Karl Hess, former speechwriter for Barry Goldwater, in 1969:

There is no operating movement in the world today that is based upon a libertarian philosophy. If there were, it would be in the anomalous position of using political power to abolish political power. (emphasis mine)


Me in the middle of a rant against the Kelo ruling and its implications:

Notice that these days big businesses don't operate like you'd think they would? They don't simply buy land and build, or buy property directly, and then open up shop, oh no. State and city governments have to give them all types of incentives and loopholes to lure them in, they practically have to PAY these people to expand their business there now! And these aren't just fly-by-night operations we're talking about, some are rather large and wealthy corporations with plenty of money to shop around like the rest of us. What changed?

GOVERNMENT did, that's what. (emphasis added)


Hess, again in 1969:

Big business in America today and for some years has been openly at war with competition and, thus, at war with laissez-faire capitalism. Big business supports a form of state capitalism in which government and big business act as partners....

The left's attack on corporate capitalism is, when examined, an attack on economic forms possible only in collusion between authoritarian government and bureaucratized, nonentrepreneurial business. (emphasis added)


I know what you're thinking: "yeah, so you agree with some of his conclusions, so?"

This is so: I had no idea who this guy was until now. Never heard of him, never read any of his work, dude just now came to my attention as having ever existed.

I guess this is a case of what you might call "trickle-down philosophy"...

Sunday, August 21, 2005

Our royal pain

Some bits on Frank Porretto's Sunday Rumination got me to thinking:

Let's be candid about our electoral motivations. We don't go to the polls every four years to elect a president. Not any more, at least. We go to the polls to anoint a king.

"How can he say that?" I hear you cry. Simple: it's true. It's not that the president has the unlimited authority of an absolute monarch. Nor, if we were questioned on the matter, would most Americans advocate giving it to him. We elevate him to his office in the hopes that he'll prove to be a Solomon or an Aragorn: a paragon of justice, courage, and virtue, worthy of more than obedience out of fear...worthy of something approaching veneration.

We haven't had many presidents of that stature. In today's world, such men are quite rare; the assumptions and attitudes of our era are hostile to the conditions required to produce them. But were a modern Marcus Aurelius to present himself to us, many would be the voices raised to urge him to close down the rest of Washington and rule by personal decree....

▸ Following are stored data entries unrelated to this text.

-- ==== Sys2Proof/Safety.lean ====
section
/-! DEFINITION. The terms claims use: the discipline of the device-select line, the invariants, what an instruction leaves as it
was, and the events of a transaction and of a poll pass. -/

namespace Sys2Proof.Machine

/-! ## Events -/

/-- The events of one transaction with command byte `c`, status byte `st`, data bytes `out` sent and `ins` received (R89, R100). -/
def txn (c st : Byte) (out ins : List Byte) : List Event :=
  .sel :: .x c st :: List.zipWith Event.x out ins ++ [.desel]

/-- One pass of the poll loop that shows no flag: deadline test, status query, wait (R164). -/
def passEvents (pollUs : Nat) (st : Byte) : List Event := .t :: txn 0xFF st [] [] ++ [.w pollUs]

/-- The device-select discipline of R101, read off the events: from level `lvl` of `CSN` the level at the end, and none if a
selection nests, a byte is exchanged while `CSN` is high, or `CE`, a wait or a time read falls while it is low. -/
def selectLevel : Bool → List Event → Option Bool
  | lvl, [] => some lvl
  | true, .sel :: es => selectLevel false es
  | false, .sel :: _ => none
  | _, .desel :: es => selectLevel true es
  | false, .x _ _ :: es => selectLevel false es
  | true, .x _ _ :: _ => none
  | true, .ce1 :: es => selectLevel true es
  | false, .ce1 :: _ => none
  | true, .ce0 :: es => selectLevel true es
  | false, .ce0 :: _ => none
  | true, .w _ :: es => selectLevel true es
  | false, .w _ :: _ => none
  | true, .t :: es => selectLevel true es
  | false, .t :: _ => none

/-! ## Invariants -/

/-- What holds between steps: `payload_size` is 1 to 32 (R21), the engine is idle with `CSN` high (R23, R32, R101), the device's
registers are in the canonical form, the events obey R101, and `RXLEN`, `idx` and `t0` are in their ranges (R30, R31, R218). -/
abbrev State.Inv (s : State) : Prop :=
  1 ≤ s.payloadSize.toNat ∧ s.payloadSize.toNat ≤ 32 ∧ s.busy = false ∧ s.seq = .idle ∧ s.csn = true ∧
    Memory.wf s.dev.regs = true ∧ selectLevel true s.trace = some true ∧ s.rxlen.toNat ≤ 32 ∧ s.idx.toNat ≤ 32 ∧ s.t0 ≤ s.now

/-- What holds between host operations after INIT with a device that returns what was written (R38, R146): the shadows are the bits
of register 0x00, the widths agree (R239), and chip-enable is high exactly when the receive-mode bit is set. -/
abbrev State.Synced (s : State) : Prop :=
  s.conforming = true ∧ s.inited = true ∧ configOk s.cfg = true ∧ Memory.wf s.dev.regs = true ∧ s.widthAgrees = true ∧
    s.pwrS = (s.devReg 0x00 0).getLsbD s.cfg.powerBit ∧ s.rxS = (s.devReg 0x00 0).getLsbD s.cfg.rxmodeBit ∧ s.ce = s.rxS

/-- What a host operation other than INIT asks for: INIT has run, and the record is a configuration. R236 makes `inited` = 1 a premise
of every claim about such an operation. -/
abbrev State.Ready (s : State) : Prop := s.inited = true ∧ configOk s.cfg = true

/-- The preconditions of a code hold: INIT has run, where it is a host operation other than INIT (R236), and the widths agree, where it
is RECEIVE (R239, U1). -/
abbrev State.Allows (c : Code) (s : State) : Prop :=
  (needsInit c = true → s.inited = true) ∧ (needsWidth c = true → s.widthAgrees = true)

/-! ## Frames -/

/-- The engine's inputs, the configuration and the environment's scripts: no instruction writes them (R8, R29). -/
abbrev SameInputs (s t : State) : Prop :=
  t.hdata = s.hdata ∧ t.callLen = s.callLen ∧ t.host = s.host ∧ t.cfg = s.cfg ∧ t.conforming = s.conforming ∧
    t.answers = s.answers ∧ t.delays = s.delays

/-- The host-readable results other than `RESULT`. -/
abbrev SameResults (s t : State) : Prop := t.rbyte = s.rbyte ∧ t.rxlen = s.rxlen ∧ t.rxbuf = s.rxbuf

/-- `CE` and the shadows, hence MODE. -/
abbrev SameMode (s t : State) : Prop := t.ce = s.ce ∧ t.pwrS = s.pwrS ∧ t.rxS = s.rxS

/-- Every byte of the device's register space but the cells listed reads as before. Where the device's power bit is 0, by an earlier
POWER_DOWN or by a write of these very cells, this takes it to keep its registers, which N10 leaves open (DESIGN CHOICE, log 25). It also
takes the device to change none by itself, 0x08, 0x09 and 0x17 among them (DESIGN CHOICE, log 29); what the status register shows is in `dev.flags`, not in a cell. -/
abbrev SameCells (s t : State) (stored : List Nat) : Prop :=
  ∀ c, c ∉ stored → Memory.read t.dev.regs c = Memory.read s.dev.regs c

/-- A flag that was set is still set (R34: nothing but a clearing write clears one; while powered down, log 25). -/
abbrev KeepsFlags (s t : State) : Prop :=
  (s.dev.flags.dataReady = true → t.dev.flags.dataReady = true) ∧ (s.dev.flags.dataSent = true → t.dev.flags.dataSent = true) ∧
    (s.dev.flags.maxRt = true → t.dev.flags.maxRt = true)

/-- A flag that was set is still set, unless the byte `m` of a clearing write has its bit (R37's convention, log 8). -/
abbrev KeepsFlagsBut (m : Byte) (s t : State) : Prop :=
  (m.getLsbD 6 = false → s.dev.flags.dataReady = true → t.dev.flags.dataReady = true) ∧
    (m.getLsbD 5 = false → s.dev.flags.dataSent = true → t.dev.flags.dataSent = true) ∧
    (m.getLsbD 4 = false → s.dev.flags.maxRt = true → t.dev.flags.maxRt = true)

/-- What a bus command presented alone leaves of the engine, apart from the shadows (R100). -/
abbrev BusFrame (s t : State) : Prop :=
  t.payloadSize = s.payloadSize ∧ t.result = s.result ∧ SameResults s t ∧ t.ce = s.ce ∧ t.busy = s.busy ∧ t.inited = s.inited ∧
    t.seq = s.seq ∧ t.t0 = s.t0 ∧ t.ticks = s.ticks ∧ SameInputs s t

/-- The shadows and the record of MODE. -/
abbrev SameShadows (s t : State) : Prop := t.pwrS = s.pwrS ∧ t.rxS = s.rxS ∧ t.modes = s.modes

/-- An operation has ended with outcome `b` (R32, R207). -/
abbrev EndedWith (b : Bool) (t : State) : Prop := t.result = b ∧ t.busy = false ∧ t.seq = .idle ∧ t.csn = true

/-! ## The environment's script -/

/-- No radio activity. -/
def Radio.quiet : Radio := { set := { dataReady := false, dataSent := false, maxRt := false }, txKept := [], rxKept := [], arrived := [] }

/-- The script gives the next `n` exchanges, and the device's radio does nothing during them. -/
abbrev State.QuietFor (n : Nat) (s : State) : Prop :=
  ∀ k, k < n → (s.answers[s.drawn + k]?).map DevAnswer.radio = some Radio.quiet

/-- The FIFOs are left alone (R198): the transmit FIFO gains nothing, and with a radio that is quiet for the `n` exchanges made both are
as they were (what the radio does to them otherwise is log 6's). -/
abbrev KeepsQueues (n : Nat) (s t : State) : Prop :=
  t.dev.txFifo.Sublist s.dev.txFifo ∧ (s.QuietFor n → t.dev.txFifo = s.dev.txFifo ∧ t.dev.rxFifo = s.dev.rxFifo)

/-- The byte the oracle offers in the exchange `k` from now (R66). -/
def State.byteAt (s : State) (k : Nat) : Byte := (s.answers.getD (s.drawn + k) (Config.deviceAnswer (s.drawn + k))).byte

/-- The excess of the wait or time read `k` from now (R217). -/
def State.delayAt (s : State) (k : Nat) : Nat := s.delays.getD (s.ticks + k) (Config.delay (s.ticks + k))

end Sys2Proof.Machine
end

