theorem initBody (h : Grows s k t) : Grows s (k + 6) (Machine.initBody t) :=
  ((((((h.setCSN true).setCE _).writeTable _).regWrite _ _).cmd 0xE1 []).cmd 0xE2 [] |>.regWrite _ _).powerUpBody

theorem loadAndFire (h : Grows s k t) (arg : Byte) : Grows s (k + 4) (Machine.loadAndFire arg t) :=
  ((((h.txModeBody.cmd 0xE1 []).cmd 0xA0 _).setCE true).wait _ |>.setCE false).startTimer

/-- However many passes the loop makes; its own exchanges are not counted. -/
theorem pollLoop (h : Grows s k t) (n : Nat) : Grows s k (Machine.pollLoop n t) := by
  induction n generalizing t with
  | zero => exact h.readNow.finish false
  | succ n ih =>
    have hq : Grows s (k + 1) (statusQuery (Machine.readNow t)) := h.readNow.cmd 0xFF []
    rw [pollLoop_succ]
    split_ifs
    · exact h.readNow.finish false
    · exact ((hq.regWrite _ _).finish true).weaken (by omega)
    · exact (((hq.regWrite _ _).cmd 0xE1 []).finish false).weaken (by omega)
    · exact ih ((hq.wait _).weaken (Nat.le_succ k))

theorem readPayload (h : Grows s k t) : Grows s (k + 2) (Machine.readPayload t) := by
  have hsize : Grows s k { t with rxlen := t.payloadSize } := { h with }
  have hread := hsize.cmd 0x61 (List.replicate t.payloadSize.toNat t.cfg.fill)
  have hstored (buf : Vector Byte 32) : Grows s (k + 1) { Machine.cmd 0x61 (List.replicate t.payloadSize.toNat t.cfg.fill)
    { t with rxlen := t.payloadSize } with rxbuf := buf } := { hread with }
  exact ((hstored _).regWrite _ _).finish true

theorem receiveBody (h : Grows s k t) : Grows s (k + 3) (Machine.receiveBody t) := by
  have hq : Grows s (k + 3) (statusQuery (Machine.rxModeBody t)) := h.rxModeBody.cmd 0xFF []
  simp only [Machine.receiveBody]
  split
  · exact hq.readPayload.weaken (by omega)
  · exact hq.finish false

end Grows

/-! ## Instructions -/

/-- Every instruction makes at least one exchange: its transactions are counted, but for those of a loop. -/
theorem exec_grows {i : Instr} {s t : State} (ht : exec i s = .next t) : ∃ k, Grows s (k + 1) t := by
  have hs := Grows.refl s
  have hu := hs.accept
  cases i with
  | readRegister addr => cases ht; exact ⟨_, hs.regReadBlock addr _⟩
  | writeRegister addr => cases ht; exact ⟨_, hs.regWriteBlock addr _⟩
  | readRxPayload => cases ht; exact ⟨_, hs.cmd 0x61 _⟩
  | writeTxPayload => cases ht; exact ⟨_, hs.cmd 0xA0 _⟩
  | flushTx => cases ht; exact ⟨_, hs.cmd 0xE1 []⟩
  | flushRx => cases ht; exact ⟨_, hs.cmd 0xE2 []⟩
  | reuseTxPayload => cases ht; exact ⟨_, hs.cmd 0xE3 []⟩
  | nop => cases ht; exact ⟨_, hs.cmd 0xFF []⟩
  | init => cases ht; exact ⟨_, ((hu _).initBody.finish true).keepDeviceIf _⟩
  | setTxMode => cases ht; exact ⟨_, ((hu _).txModeBody.finish true).keepDeviceIf _⟩
  | setRxMode => cases ht; exact ⟨_, ((hu _).rxModeBody.finish true).keepDeviceIf _⟩
  | transmit arg => cases ht; exact ⟨_, (((hu _).loadAndFire arg).pollLoop _).keepDeviceIf _⟩
  | receive => cases ht; exact ⟨_, (hu _).receiveBody.keepDeviceIf _⟩
  | setChannel => cases ht; exact ⟨_, (((hu _).regWrite 0x05 _).finish true).keepDeviceIf _⟩
  | setPayloadSize arg =>
    have hsize (p : BitVec 6) : Grows s 0 { accept .setPayloadSize s with payloadSize := p } := { hu .setPayloadSize with }
    cases ht; exact ⟨_, (((hsize _).regWrite 0x11 _).finish true).keepDeviceIf _⟩
  | setAddress => cases ht; exact ⟨_, ((((hu _).regWriteBlock 0x10 _).regWriteBlock 0x0A _).finish true).keepDeviceIf _⟩
  | getStatus =>
    have hq := (hu .getStatus).cmd 0xFF []
    have hlatched (b : Byte) : Grows s 1 { statusQuery (accept .getStatus s) with rbyte := b } := { hq with }
    cases ht; exact ⟨_, ((hlatched _).finish true).keepDeviceIf _⟩
  | powerUp => cases ht; exact ⟨_, ((hu _).powerUpBody.finish true).keepDeviceIf _⟩
  | powerDown => cases ht; exact ⟨_, ((hu _).powerDownBody.finish true).keepDeviceIf _⟩

/-- Settles O52: the named operations of each instruction only add, and one of them is a transaction. -/
theorem traceAndTimeOnlyGrow : Obligations.TraceAndTimeOnlyGrow := by
  intro i s t _ ht
  obtain ⟨k, ⟨es, hes⟩, htime, hdrawn⟩ := exec_grows ht
  exact ⟨⟨es, hes.symm⟩, htime, by omega⟩

end Sys2Proof.Machine
end

section
/-! Command bytes (R85, R86, R88): which byte each bus command has, and which bytes are none's. -/

namespace Sys2Proof.Machine

/-! ## The register bytes -/

/-- The byte of a register read is the bits 000 above the address (R85). -/
theorem readByte_setWidth (a : BitVec 5) : readByte (a.setWidth 8) = (0 : BitVec 3) ++ a := by
  revert a; decide

/-- The byte of a register write is the bits 001 above the address (R85). -/
theorem writeByte_setWidth (a : BitVec 5) : writeByte (a.setWidth 8) = (1 : BitVec 3) ++ a := by
  revert a; decide

/-- A byte is its three command bits above its five address bits (R85). -/
theorem commandBits_append_addressBits (b : Byte) : b.extractLsb' 5 3 ++ b.extractLsb' 0 5 = b :=
  BitVec.extractLsb'_append_extractLsb'

/-- An address operand below 32 is its own low five bits (R60). -/
theorem setWidth_setWidth_of_lt (a : Byte) (h : a.toNat < 32) : (a.setWidth 5).setWidth 8 = a := by
  apply BitVec.eq_of_toNat_eq
  simp only [BitVec.toNat_setWidth]
  omega

/-! ## Bus commands and their bytes -/

/-- What a byte decodes to has that byte (R86). -/
theorem busByte_of_decodeBus {b : Byte} {c : BusCmd} (h : decodeBus b = some c) : busByte c = b := by
  unfold decodeBus at h
  split_ifs at h with hread hwrite <;> cases h
  · rw [busByte, readByte_setWidth, ← hread, commandBits_append_addressBits]
  · rw [busByte, writeByte_setWidth, ← hwrite, commandBits_append_addressBits]
  all_goals exact Eq.symm ‹_›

So this is where we have come to. Our expectations of government are so vast we want more than the humble soul merely doing a temporary public service, to soon return to his plow as if nothing had changed. We expect a king, despite our political system being originally designed to assume that no one is worthy of being one. We ignore policy in favor of character, despite having no way whatsoever to tell whether or not the character we are actively shown is who the person really is, as well as very little possibility of encountering that character even if it were there...

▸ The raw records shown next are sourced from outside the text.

-- ==== Sys2Proof/Decode.lean ====
section
/-! DEFINITION. The canonical request word (30_encoding.md R89), the opcode map (R82) and their bytes: decoding, total
and rejecting by name, and after it the encoder. The byte packing is the model's (log entry 14). -/

namespace Sys2Proof

/-- The four fields of a canonical request word (30_encoding.md R89). -/
def Request.ofWord (w : ReqWord) : Request :=
  { cmd := w.extractLsb' 0 4
    addr := w.extractLsb' 4 16
    wdata := w.extractLsb' 20 32
    count := w.extractLsb' 52 16 }

/-- The command a request selects: the opcode map of 30_encoding.md R82, by `cmd` only (R83). The last arm is code `0xF`,
the one 4-bit value left. -/
def decodeRequest (r : Request) : Instr :=
  match r.cmd.toNat with
  | 0x0 => .rd8 r.addr r.wdata r.count
  | 0x1 => .wr8 r.addr r.wdata r.count
  | 0x2 => .rd16 r.addr r.wdata r.count
  | 0x3 => .wr16 r.addr r.wdata r.count
  | 0x4 => .rd32 r.addr r.wdata r.count
  | 0x5 => .wr32 r.addr r.wdata r.count
  | 0x6 => .rdblk r.addr r.wdata r.count
  | 0x7 => .wrblk r.addr r.wdata r.count
  | 0x8 => .init r.addr r.wdata r.count
  | 0x9 => .reserved9 r.addr r.wdata r.count
  | 0xA => .reservedA r.addr r.wdata r.count
  | 0xB => .reservedB r.addr r.wdata r.count
  | 0xC => .reservedC r.addr r.wdata r.count
  | 0xD => .reservedD r.addr r.wdata r.count
  | 0xE => .reservedE r.addr r.wdata r.count
  | _ => .reservedF r.addr r.wdata r.count

/-- The command of a canonical request word. -/
def decodeWord (w : ReqWord) : Instr := decodeRequest (Request.ofWord w)

/-- Why bytes are no request. -/
inductive DecodeError where
  /-- fewer than nine bytes: the request format has one fixed length (30_encoding.md R88). -/
  | tooShort
  /-- a bit above bit 67 of the word is 1: no field lies there (30_encoding.md R89). -/
  | strayHighBits
deriving DecidableEq, Repr

/-- Nine bytes, the first the least significant, as one 72-bit word. -/
def joinBytes (b0 b1 b2 b3 b4 b5 b6 b7 b8 : Byte) : BitVec 72 :=
  b8 ++ b7 ++ b6 ++ b5 ++ b4 ++ b3 ++ b2 ++ b1 ++ b0

/-- The canonical request word in the first nine bytes, and the bytes after it. -/
def takeRequestWord : List Byte → Except DecodeError (ReqWord × List Byte)
  | b0 :: b1 :: b2 :: b3 :: b4 :: b5 :: b6 :: b7 :: b8 :: rest =>
    let w := joinBytes b0 b1 b2 b3 b4 b5 b6 b7 b8
    if w.extractLsb' 68 4 = 0 then .ok (w.extractLsb' 0 68, rest) else .error .strayHighBits
  | _ => .error .tooShort

/-- Decoding of bytes: the command in the first nine, and the bytes after it. -/
def decodeBytes (bytes : List Byte) : Except DecodeError (Instr × List Byte) :=
  match takeRequestWord bytes with
  | .ok (w, rest) => .ok (decodeWord w, rest)
  | .error e => .error e

/-- Byte `j` of a number, byte 0 the least significant. -/
def byteOfNat (w j : Nat) : Byte := BitVec.ofNat 8 (w / 2 ^ (8 * j))

/-- The nine bytes of the number `w`, of which only the low `nbits` bits count; none if bits above the ninth byte are set. -/
def requestBytes (nbits w : Nat) : Option (List Byte) :=
  let v := w % 2 ^ nbits
  if v < 2 ^ 72 then
    some [byteOfNat v 0, byteOfNat v 1, byteOfNat v 2, byteOfNat v 3, byteOfNat v 4, byteOfNat v 5, byteOfNat v 6,
      byteOfNat v 7, byteOfNat v 8]
  else none

/-- The command the decoder reads from a row of spec/opcode_table.json numbered as the table numbers its bits. -/
def decodeTableWord (nbits w : Nat) : Option Instr :=
  match requestBytes nbits w with
  | some bytes =>
    match decodeBytes bytes with
    | .ok (i, _) => some i
    | .error _ => none
  | none => none

/-- The request those same bits present. -/
def requestOfTableWord (nbits w : Nat) : Option Request :=
  match requestBytes nbits w with
  | some bytes =>
    match takeRequestWord bytes with
    | .ok (v, _) => some (Request.ofWord v)
    | .error _ => none
  | none => none

/-! ### The encoder -/

/-- The command code of a command (30_encoding.md R82). -/
def Instr.code : Instr → CmdCode
  | .rd8 _ _ _ => 0x0
  | .wr8 _ _ _ => 0x1
  | .rd16 _ _ _ => 0x2
  | .wr16 _ _ _ => 0x3
  | .rd32 _ _ _ => 0x4
  | .wr32 _ _ _ => 0x5
  | .rdblk _ _ _ => 0x6
  | .wrblk _ _ _ => 0x7
  | .init _ _ _ => 0x8
  | .reserved9 _ _ _ => 0x9
  | .reservedA _ _ _ => 0xA
  | .reservedB _ _ _ => 0xB
  | .reservedC _ _ _ => 0xC
  | .reservedD _ _ _ => 0xD
  | .reservedE _ _ _ => 0xE
  | .reservedF _ _ _ => 0xF

/-- The request that presents a command (30_encoding.md R80, R82). -/
def encodeRequest (i : Instr) : Request :=
  match i with
  | .rd8 a w c | .wr8 a w c | .rd16 a w c | .wr16 a w c | .rd32 a w c | .wr32 a w c | .rdblk a w c | .wrblk a w c
  | .init a w c | .reserved9 a w c | .reservedA a w c | .reservedB a w c | .reservedC a w c | .reservedD a w c
  | .reservedE a w c | .reservedF a w c => { cmd := i.code, addr := a, wdata := w, count := c }

/-- The canonical request word `count wdata addr cmd`, `cmd` in bits 3:0 (30_encoding.md R89). -/
def Request.word (r : Request) : ReqWord := r.count ++ r.wdata ++ r.addr ++ r.cmd

/-- The canonical request word of a command. -/
def encodeWord (i : Instr) : ReqWord := (encodeRequest i).word

/-- The nine bytes of a command's request word, least significant first. -/
def encodeBytes (i : Instr) : List Byte :=
  let w := (encodeWord i).setWidth 72
  [w.extractLsb' 0 8, w.extractLsb' 8 8, w.extractLsb' 16 8, w.extractLsb' 24 8, w.extractLsb' 32 8, w.extractLsb' 40 8,
    w.extractLsb' 48 8, w.extractLsb' 56 8, w.extractLsb' 64 8]

end Sys2Proof
end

Combine that with not realizing that there is a difference between the interests of "the country" & the individual interests of the ones within it, and we're asking for what can never be done. Inevitably such a ruler would have to do something that would steamroll another person, and frequently.

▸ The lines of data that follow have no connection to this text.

/-- R71: with the store OK, every store read of a command other than INIT returns the last word written to its cell before
it, or the word the cell held; and the cells end as the writes leave them. -/
def Obligations.StoreReadsReturnTheLastWrite : Prop :=
  ∀ (i : Instr) (s : State), s.store.status = .ok → i.code ≠ 0x8 →
    ∃ (t : State) (es : List Event), exec i s = .next t ∧ t.history = s.history ++ es ∧ coherent s.store.mem es ∧
      ∀ a, t.store.mem.read a = (replay s.store.mem es).read a

/-- R101: before INIT, after a failed INIT and after a passed INIT every command runs the same way: whether an INIT was seen,
the store's status, its cells and the draws decide nothing of which transfers it makes on which channels in which order, of
where it waits, or of what it uses of what the other agents offer; nor, for a command other than INIT, of the refused mark. An
INIT after an earlier one has its mark (R103). That an INIT was seen is the model's own field `initSeen` (log entry 9). R101
marks one part as its own reading: "That a command issued before any INIT is accepted at all is the spec's reading"
(92_eei_decisions.md D11). -/
def Obligations.InitGatesNothing : Prop :=
  ∀ (i : Instr) (s : State) (st : Store) (d : Nat) (seen : Bool),
    ∃ t u : State, exec i s = .next t ∧ exec i { s with store := st, draws := d, initSeen := seen } = .next u ∧
      t.history.map Event.shape = u.history.map Event.shape ∧ t.env = u.env ∧ t.x.ph = u.x.ph ∧ t.x.k = u.x.k ∧
      t.inFlight = u.inFlight ∧ (i.code ≠ 0x8 → t.mark = u.mark)

/-- R20, R34: no value survives in the in-flight registers from one command to the next: neither what a command does, nor what
it leaves elsewhere, nor the registers it latches and counts up depend on them. `x[cur]` and `x[old]`, which acceptance does not
write, agree where a command waits with a transfer that still reads them. -/
def Obligations.InFlightRegistersAreDeadBetweenCommands : Prop :=
  ∀ (i : Instr) (s : State) (x : InFlight) (c : Option Channel),
    ∃ t u : State, exec i s = .next t ∧ exec i { s with x := x, inFlight := c } = .next u ∧
      u = { t with x := { t.x with cur := u.x.cur, old := u.x.old } } ∧
      (t.x.ph = .rmwRd ∨ t.x.ph = .rmwWr ∨ t.x.ph = .dst → u.x.cur = t.x.cur) ∧
      (t.x.ph = .rmwWr → u.x.old = t.x.old)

I don't know about anyone else, but this gradually moves me to feel that we're asking the wrong question. Perhaps we should shift our focus to explaining to the rest of the public why expecting so much in the first place is ridiculous. It's no wonder we don't accomplish much electorally: they want someone who convinces them they can be trusted with endless power, we come right out the gate saying we don't even want power. Here in the US, modern democratic (the sentiment, not the party) impulses are the legs overbearing authority stands on, time to get chopping.